## REQUIRED WORK
What do the lines from the top of the data through the line with "to R125) -/" say? Quote them exactly and include both ends.

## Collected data
____

-- ==== Sys2Proof/Machine/TrgOps.lean ====
section
/-!
DEFINITION. The trigger's shared operations (chapters 4 and 5): top notes, TRIG_OUT, alignment and retention, decisions and
placement, the heart, base notes.
-/

namespace Sys2Proof.Machine

/-- A change to the trigger, to a note, to a base note. -/
def State.modTrg (s : State) (g : Trg → Trg) : State := { s with trg := g s.trg }
def State.note (s : State) (n : Nat) : TNote := s.trg.notes.getD n TNote.reset
def State.modNote (s : State) (n : Nat) (g : TNote → TNote) : State :=
  s.modTrg (fun t => { t with notes := listMod t.notes n g })
def State.bn (s : State) (i : Nat) : BNote := s.trg.bns.getD i BNote.reset
def State.modBn (s : State) (i : Nat) (g : BNote → BNote) : State :=
  s.modTrg (fun t => { t with bns := listMod t.bns i g })

/-- Half a nanosecond: a tick (R108). -/
abbrev half : Nat := 2147483648

def trgState (s : State) : Nat := s.rd F_TRG_STATUS_STATE

/-- TRG runs in the sense of R7 (R118). -/
def trgRunning (s : State) : Bool := decide (1 ≤ trgState s ∧ trgState s ≤ 4)

/-- TRG evaluates and decides: ARMED, POST, HOLDOFF. -/
def trgActive (s : State) : Bool := decide (2 ≤ trgState s ∧ trgState s ≤ 4) && !s.err.contained

/-- Raise an advisory record once per ARM (R128, R155). -/
def trgOnce (s : State) (typ ts res : Nat) : State :=
  if typ ∈ s.trg.raised then s
  else (s.modTrg (fun t => { t with raised := typ :: t.raised })).raiseAt ts 6 typ 0 res 0

/-! ### TRIG_OUT (R123 to R125) -/

/-- Whether TRIG_OUT is active by its mode. -/
def outActive (s : State) : Bool :=
  match s.rd F_TRG_OUT_CTRL_MODE with
  | 1 | 3 | 4 => s.trg.outHigh
  | 2 => trgState s == 2
  | _ => false

/-- Drive the pin: floating with OE = 0, inactive in Rest and transitions, held in Containment (R123, R125). -/
def trigPin (s : State) : State :=
  if s.err.contained then s
  else
    let quiet := s.pstate == 0 || s.pstate ≥ 4
    let a := outActive s && !quiet
    let l : Level := if !s.on F_TRG_OUT_CTRL_OE then .z
      else if a != s.on F_TRG_OUT_CTRL_POL then .high else .low
    { s with pins := { s.pins with trigOut := l } }

/-- An edge of TRIG_OUT is asked for at an event time: it waits for its launch (R124). -/
def outRequest (s : State) (act ts : Nat) : State :=
  let t := if s.on F_TRG_OUT_CTRL_ALIGNED then ts + s.rd F_TRG_OUT_LAT_LAT * 268435456 else s.now
  s.modTrg (fun x => { x with out := x.out ++ [{ at_ := t, ts := ts, act := act, late := decide (t < s.now) }] })

/-! ### Top notes (R98 to R106) -/

/-- A 48-bit time of a note in 2^-32 ns. -/
def tnTime (rd : Fld → Nat) (lo hi : Fld) : Nat := (rd lo + rd hi * 4294967296) * fine

/-- The rules of R104 and R105 on a configuration. -/
def noteLegal (type pol qual src : Nat) (a b h : Int) (tmin tmax : Nat) : Bool :=
  let ana := decide (src < 0x30)
  let logic := decide (0x40 ≤ src ∧ src ≤ 0x80)
  (match type with
    | 0 => true
    | 1 => (ana || logic) && qual == 0
    | 2 => ana && qual == 0 && decide (a > b + 2 * h)
    | 3 => ana || logic
    | 4 => ana && decide (a > b + 2 * h)
    | 5 => ana && decide (a > b)
    | 6 => ana || logic
    | 7 => if pol = 0 then qual == 0 || qual == 2 else if pol = 2 then qual == 0 else true
    | _ => false)
  && (type == 0 || type == 6 || qual ≤ 4) && !((qual == 3 || qual == 4) && decide (tmin > tmax) && type != 0)

/-- A shadowed field as it acts on an event time: an apply acts from T_apply on (R126, R137). -/
def State.rdAt (s : State) (t : Nat) (f : Fld) : Nat :=
  match s.trg.past.find? (fun e => decide (t < e.1)) with
  | none => s.rdE f
  | some e => bitsOf (regGet e.2 f.addr).toNat f.lo f.w

/-- Levels and times of a note under a reader of S fields. -/
def noteLevels (rd : Fld → Nat) (n : Nat) : Int × Int × Int × Nat × Nat :=
  (sext 16 (rd (F_TN_LEVEL_LEVEL_A n)), sext 16 (rd (F_TN_LEVEL_LEVEL_B n)), (rd (F_TN_HYST_HYST n) : Int),
   tnTime rd (F_TN_TMIN_LO_T_LO n) (F_TN_TMIN_HI_T_HI n), tnTime rd (F_TN_TMAX_LO_T_LO n) (F_TN_TMAX_HI_T_HI n))

/-- Whether a note breaks the rules of R105, with its levels as `rd` reads them. -/
def noteBad (s : State) (rd : Fld → Nat) (n : Nat) : Bool :=
  let (a, b, h, tmin, tmax) := noteLevels rd n
  !noteLegal (s.rd (F_TN_CFG_TYPE n)) (s.rd (F_TN_CFG_POL n)) (s.rd (F_TN_CFG_QUAL n)) (s.rd (F_TN_CFG_SRC n)) a b h tmin tmax

/-- The type a note acts as with its levels as `rd` reads them: OFF for a code that acts as OFF, a broken rule, a parity
error (R105, R128, Table 4.7). -/
def noteTypeBy (s : State) (rd : Fld → Nat) (n : Nat) : Nat :=
  if s.rd (F_TN_CFG_POL n) = 3 || noteBad s rd n || (s.note n).parity then 0 else s.rd (F_TN_CFG_TYPE n)

/-- The type a note acts as at an event time. -/
def noteType (s : State) (t n : Nat) : Nat := noteTypeBy s (s.rdAt t) n

/-- The comparators of a note (R101). -/
structure Comps where
  ua : Bool
  wa : Bool
  ub : Bool
  wb : Bool
deriving DecidableEq, Repr

/-- One test of U(L) and of W(L): set while 0, reset while 1 (R101; in ENVELOPE, R99). -/
def stepU (u : Bool) (hi lo l h : Int) : Bool := if u then !(decide (lo < l - h)) else decide (hi ≥ l)
def stepW (w : Bool) (hi lo l h : Int) : Bool := if w then !(decide (hi > l + h)) else decide (lo ≤ l)

def Comps.step (c : Comps) (hi lo a b h : Int) : Comps :=
  { ua := stepU c.ua hi lo a h, wa := stepW c.wa hi lo a h, ub := stepU c.ub hi lo b h, wb := stepW c.wb hi lo b h }

/-- Comparators set silently (R101). -/
def Comps.init (hi lo a b : Int) : Comps :=
  { ua := decide (hi ≥ a), wa := decide (lo ≤ a), ub := decide (hi ≥ b), wb := decide (lo ≤ b) }

/-- A qualified duration (R104). -/
def qualOk (qual w tmin tmax : Nat) : Bool :=
  match qual with
  | 0 => true
  | 1 => decide (w < tmax)
  | 2 => decide (w > tmin)
  | 3 => decide (tmin ≤ w ∧ w ≤ tmax)
  | 4 => decide (w < tmin ∨ w > tmax)
  | _ => false

/-- An event of a note before it is merged: event time, the threshold it passed for interpolation, flags. -/
structure NEv where
  ts : Nat
  lev : Option Int
  susp : Bool
  ovr : Bool
deriving DecidableEq, Repr

/-- What a note's configuration says at an event time. -/
structure NCfg where
  type : Nat
  pol : Nat
  qual : Nat
  a : Int
  b : Int
  h : Int
  tmin : Nat
  tmax : Nat
deriving DecidableEq, Repr

def noteCfg (s : State) (t n : Nat) : NCfg :=
  let (a, b, h, tmin, tmax) := noteLevels (s.rdAt t) n
  { type := noteType s t n, pol := s.rd (F_TN_CFG_POL n), qual := s.rd (F_TN_CFG_QUAL n), a := a, b := b, h := h,
    tmin := tmin, tmax := tmax }

/-- A new measurement at a sample. -/
def Meas.new (ts : Nat) (ok susp ovr : Bool) : Meas := { start := ts, ok := ok, fired := false, susp := susp, ovr := ovr }

/-- The event that ends a measurement, where its duration qualifies. -/
def measEnd (c : NCfg) (m : Option Meas) (ts : Nat) (lev : Int) (susp ovr : Bool) : List NEv :=
  match m with
  | none => []
  | some x =>
    if x.ok && qualOk c.qual (ts - x.start) c.tmin c.tmax then
      [{ ts := ts, lev := some lev, susp := x.susp || susp, ovr := x.ovr || ovr }]
    else []

/-- One change of the comparators of a note: its open measurements and events after it (Table 4.2, R103). -/
def notePhase (c : NCfg) (ts : Nat) (susp ovr : Bool) (o n : Comps) (up dn : Option Meas) :
    Option Meas × Option Meas × List NEv :=
  let ev (l : Int) : List NEv := [{ ts := ts, lev := some l, susp := susp, ovr := ovr }]
  let p := c.pol != 1
  let q := c.pol != 0
  match c.type with
  | 1 => (up, dn, (if p && !o.ua && n.ua then ev c.a else []) ++ (if q && !o.wa && n.wa then ev c.a else []))
  | 2 =>
    let i0 := !o.ua && !o.wb
    let i1 := !n.ua && !n.wb
    (up, dn, (if p && !i0 && i1 then ev (if o.ua then c.a - c.h else c.b + c.h) else [])
      ++ (if q && i0 && !i1 then ev (if n.ua then c.a else c.b) else []))
  | 3 =>
    let up1 := if !o.ua && n.ua then some (Meas.new ts true susp ovr) else up
    let dn1 := if !o.wa && n.wa then some (Meas.new ts true susp ovr) else dn
    let e1 := if p && o.ua && !n.ua then measEnd c up ts (c.a - c.h) susp ovr else []
    let e2 := if q && o.wa && !n.wa then measEnd c dn ts (c.a + c.h) susp ovr else []
    (if n.ua then up1 else none, if n.wa then dn1 else none, e1 ++ e2)
  | 4 =>
    let up1 := if !o.ub && n.ub then some (Meas.new ts true susp ovr) else up
    let up2 := up1.map (fun m => { m with ok := m.ok && !n.ua })
    let dn1 := if !o.wa && n.wa then some (Meas.new ts true susp ovr) else dn
    let dn2 := dn1.map (fun m => { m with ok := m.ok && !n.wb })
    let e1 := if p && o.ub && !n.ub then measEnd c up ts (c.b - c.h) susp ovr else []
    let e2 := if q && o.wa && !n.wa then measEnd c dn ts (c.a + c.h) susp ovr else []
    (if n.ub then up2 else none, if n.wa then dn2 else none, e1 ++ e2)
  | 5 =>
    let up1 := if !o.ub && n.ub then some (Meas.new ts true susp ovr) else up
    let dn1 := if !o.wa && n.wa then some (Meas.new ts true susp ovr) else dn
    let r := !o.ua && n.ua
    let f := !o.wb && n.wb
    (if n.ub && !r then up1 else none, if n.wa && !f then dn1 else none,
     (if p && r then measEnd c up1 ts c.a susp ovr else []) ++ (if q && f then measEnd c dn1 ts c.b susp ovr else []))
  | 6 =>
    let fresh := some (Meas.new ts true susp ovr)
    let up1 := match c.pol with
      | 0 => if !n.ua then none else if !o.ua then fresh else up
      | 1 => if !n.wa then none else if !o.wa then fresh else up
      | _ => if o.ua != n.ua || o.wa != n.wa then fresh else up
    (up1, none, [])
  | _ => (up, dn, [])

/-- Fire a TIMEOUT measurement that is due at a sample (R102, R103). -/
def timeoutFire (c : NCfg) (ts : Nat) (susp ovr : Bool) (m : Option Meas) : Option Meas × List NEv :=
  match m with
  | none => (none, [])
  | some x =>
    if c.type = 6 ∧ !x.fired ∧ x.start + c.tmax ≤ ts then
      (some { x with fired := true }, [{ ts := ts, lev := none, susp := x.susp || susp, ovr := x.ovr || ovr }])
    else (some x, [])

/-- TLn (R106). -/
def noteTl (c : NCfg) (n : Comps) (up dn : Option Meas) : Bool :=
  match c.type with
  | 1 => if c.pol = 1 then n.wa else n.ua
  | 2 => !n.ua && !n.wb
  | 3 | 4 | 5 => (c.pol != 1 && up.isSome) || (c.pol != 0 && dn.isSome)
  | 6 => up.isSome
  | _ => false

/-- Whether measurements count as open. -/
def openMeas (c : NCfg) (up dn : Option Meas) : Nat :=
  match c.type with
  | 3 | 4 | 5 => b2n (c.pol != 1 && up.isSome) + b2n (c.pol != 0 && dn.isSome)
  | 6 => b2n (match up with | some m => !m.fired | none => false)
  | 7 => b2n up.isSome
  | _ => 0

/-- The trigger point of an analogue crossing (R151): interpolated between the samples, or none. -/
def crossPoint (s : State) (u : Nat) (prev : Option (Int × Int × Nat)) (y lev : Int) : Option Nat :=
  let mode := s.rd (F_DFU_MODE_DEC_MODE u)
  match prev with
  | none => none
  | some (yp, _, tp) =>
    if mode = 1 || mode = 2 || y = yp then none
    else
      let f := max 0 (min 65535 (Int.fdiv ((lev - yp) * 65536) (y - yp)))
      some ((tp : Int) + roundNE (f * (unitD s u * tConv s : Nat)) (unitG s u * 65536)).toNat

/-- A note's level changes at an event time: the heart and TRIG_OUT mode 4 see it (R106, R123). -/
def noteLevel (s : State) (n ts : Nat) (v : Bool) : State :=
  if s.on (F_TN_STATE_TL n) == v then s
  else
    let s1 := (s.wrB (F_TN_STATE_TL n) v).modTrg (fun t => { t with lvls := t.lvls ++ [(n, ts, v)] })
    if s.rd F_TRG_OUT_CTRL_MODE = 4 ∧ s.rd F_TRG_OUT_CTRL_OUT_TN = n then outRequest s1 (if v then 1 else 2) ts else s1

/-- Write a note's comparators and open measurements. -/
def noteStore (s : State) (n ts : Nat) (c : NCfg) (k : Comps) (up dn : Option Meas) : State :=
  let s1 := s.wrs [(F_TN_STATE_UA n, b2n k.ua), (F_TN_STATE_WA n, b2n k.wa), (F_TN_STATE_UB n, b2n k.ub),
    (F_TN_STATE_WB n, b2n k.wb), (F_TN_STATE_OPEN n, b2n (openMeas c up dn != 0))]
  noteLevel (s1.modNote n (fun x => { x with up := up, dn := dn, init := false })) n ts (noteTl c k up dn)

/-- The comparators as TNn_STATE holds them. -/
def noteComps (s : State) (n : Nat) : Comps :=
  { ua := s.on (F_TN_STATE_UA n), wa := s.on (F_TN_STATE_WA n), ub := s.on (F_TN_STATE_UB n), wb := s.on (F_TN_STATE_WB n) }

/-- Measurements open across a skipped sample, a loss interval or an apply are abandoned, also those of a note that an
apply turned OFF, whose level falls (R100, R105, R126). -/
def noteSkip (s : State) (n ts : Nat) : State :=
  let c := noteCfg s ts n
  let ty := s.rd (F_TN_CFG_TYPE n)
  let x := s.note n
  let s1 := s.bumpBy F_TRG_SKIP_COUNT (openMeas { c with type := ty } x.up x.dn)
  let s2 := (s1.modNote n (fun y => { y with up := none, dn := none, init := true, prev := none })).wr (F_TN_STATE_OPEN n) 0
  if c.type = 0 || ty = 3 || ty = 4 || ty = 5 || ty = 6 then noteLevel s2 n ts false else s2

/-- The items of TRG in which a parity error can be found (Table 18.3): a note, or from 0x80 on a heart state. -/
def trgItem (i : Nat) : Bool := decide (i < 64) || decide (0x80 ≤ i ∧ i < 0x90)

/-- A parity error is found in the configuration store of a note, or from 0x80 on of a heart state, at the start of the tick
to be evaluated: the note acts as OFF, the state as terminal, until it is rewritten (R128). -/
def trgParity (i : Nat) (s : State) : State :=
  let t := if s.on F_TRG_CTRL_MODE then s.trg.tick * half else s.now / half * half
  let s1 :=
    if i < 64 then (noteSkip (s.modNote i (fun x => { x with parity := true })) i t).modNote i (fun x => { x with redo := [] })
    else s.modTrg (fun x => { x with parityHs := (i - 0x80) :: x.parityHs.filter (· != i - 0x80) })
  s1.raiseAt t 6 0x01 2 (resIndex i) 0

/-- A note on a logic input, or a PATTERN note, is set silently from its level at a time (R100, R101). -/
def noteSilent (s : State) (n ts : Nat) (level : Bool) : State :=
  let c := noteCfg s ts n
  if c.type = 7 then
    noteLevel ((s.modNote n (fun y => { y with up := if level then some (Meas.new ts true false false) else none, init := false })).wr
      (F_TN_STATE_OPEN n) (b2n level)) n ts level
  else
    let k1 : Comps := { ua := level, wa := !level, ub := false, wb := false }
    let start := c.type == 6 && (match c.pol with | 0 => level | 1 => !level | _ => true)
    noteStore s n ts c k1 (if start then some (Meas.new ts true false false) else none) none

/-- A note meets an event time: where an apply at or before it changed the note's values, its open measurement is abandoned
and its comparators start anew, on a logic input from the level they hold (R101, R126). -/
def noteRedo (s : State) (n ts : Nat) : State :=
  match ((s.note n).redo.filter (fun r => decide (r ≤ ts))).getLast? with
  | none => s
  | some r =>
    let s1 := s.modNote n (fun x => { x with redo := x.redo.filter (fun r => decide (ts < r)) })
    if (s.note n).init then s1
    else
      let s2 := noteSkip s1 n r
      if noteType s r n = 0 then s2
      else if s.rd (F_TN_CFG_TYPE n) = 7 then noteSilent s2 n r (s.on (F_TN_STATE_TL n))
      else if 0x40 ≤ s.rd (F_TN_CFG_SRC n) then noteSilent s2 n r (s.on (F_TN_STATE_UA n))
      else s2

____

## RESULT
-- ==== Sys2Proof/Machine/TrgOps.lean ====
section
/-!
DEFINITION. The trigger's shared operations (chapters 4 and 5): top notes, TRIG_OUT, alignment and retention, decisions and
placement, the heart, base notes.
-/

namespace Sys2Proof.Machine

/-- A change to the trigger, to a note, to a base note. -/
def State.modTrg (s : State) (g : Trg → Trg) : State := { s with trg := g s.trg }
def State.note (s : State) (n : Nat) : TNote := s.trg.notes.getD n TNote.reset
def State.modNote (s : State) (n : Nat) (g : TNote → TNote) : State :=
  s.modTrg (fun t => { t with notes := listMod t.notes n g })
def State.bn (s : State) (i : Nat) : BNote := s.trg.bns.getD i BNote.reset
def State.modBn (s : State) (i : Nat) (g : BNote → BNote) : State :=
  s.modTrg (fun t => { t with bns := listMod t.bns i g })

/-- Half a nanosecond: a tick (R108). -/
abbrev half : Nat := 2147483648

def trgState (s : State) : Nat := s.rd F_TRG_STATUS_STATE

/-- TRG runs in the sense of R7 (R118). -/
def trgRunning (s : State) : Bool := decide (1 ≤ trgState s ∧ trgState s ≤ 4)

/-- TRG evaluates and decides: ARMED, POST, HOLDOFF. -/
def trgActive (s : State) : Bool := decide (2 ≤ trgState s ∧ trgState s ≤ 4) && !s.err.contained

/-- Raise an advisory record once per ARM (R128, R155). -/
def trgOnce (s : State) (typ ts res : Nat) : State :=
  if typ ∈ s.trg.raised then s
  else (s.modTrg (fun t => { t with raised := typ :: t.raised })).raiseAt ts 6 typ 0 res 0

/-! ### TRIG_OUT (R123 to R125) -/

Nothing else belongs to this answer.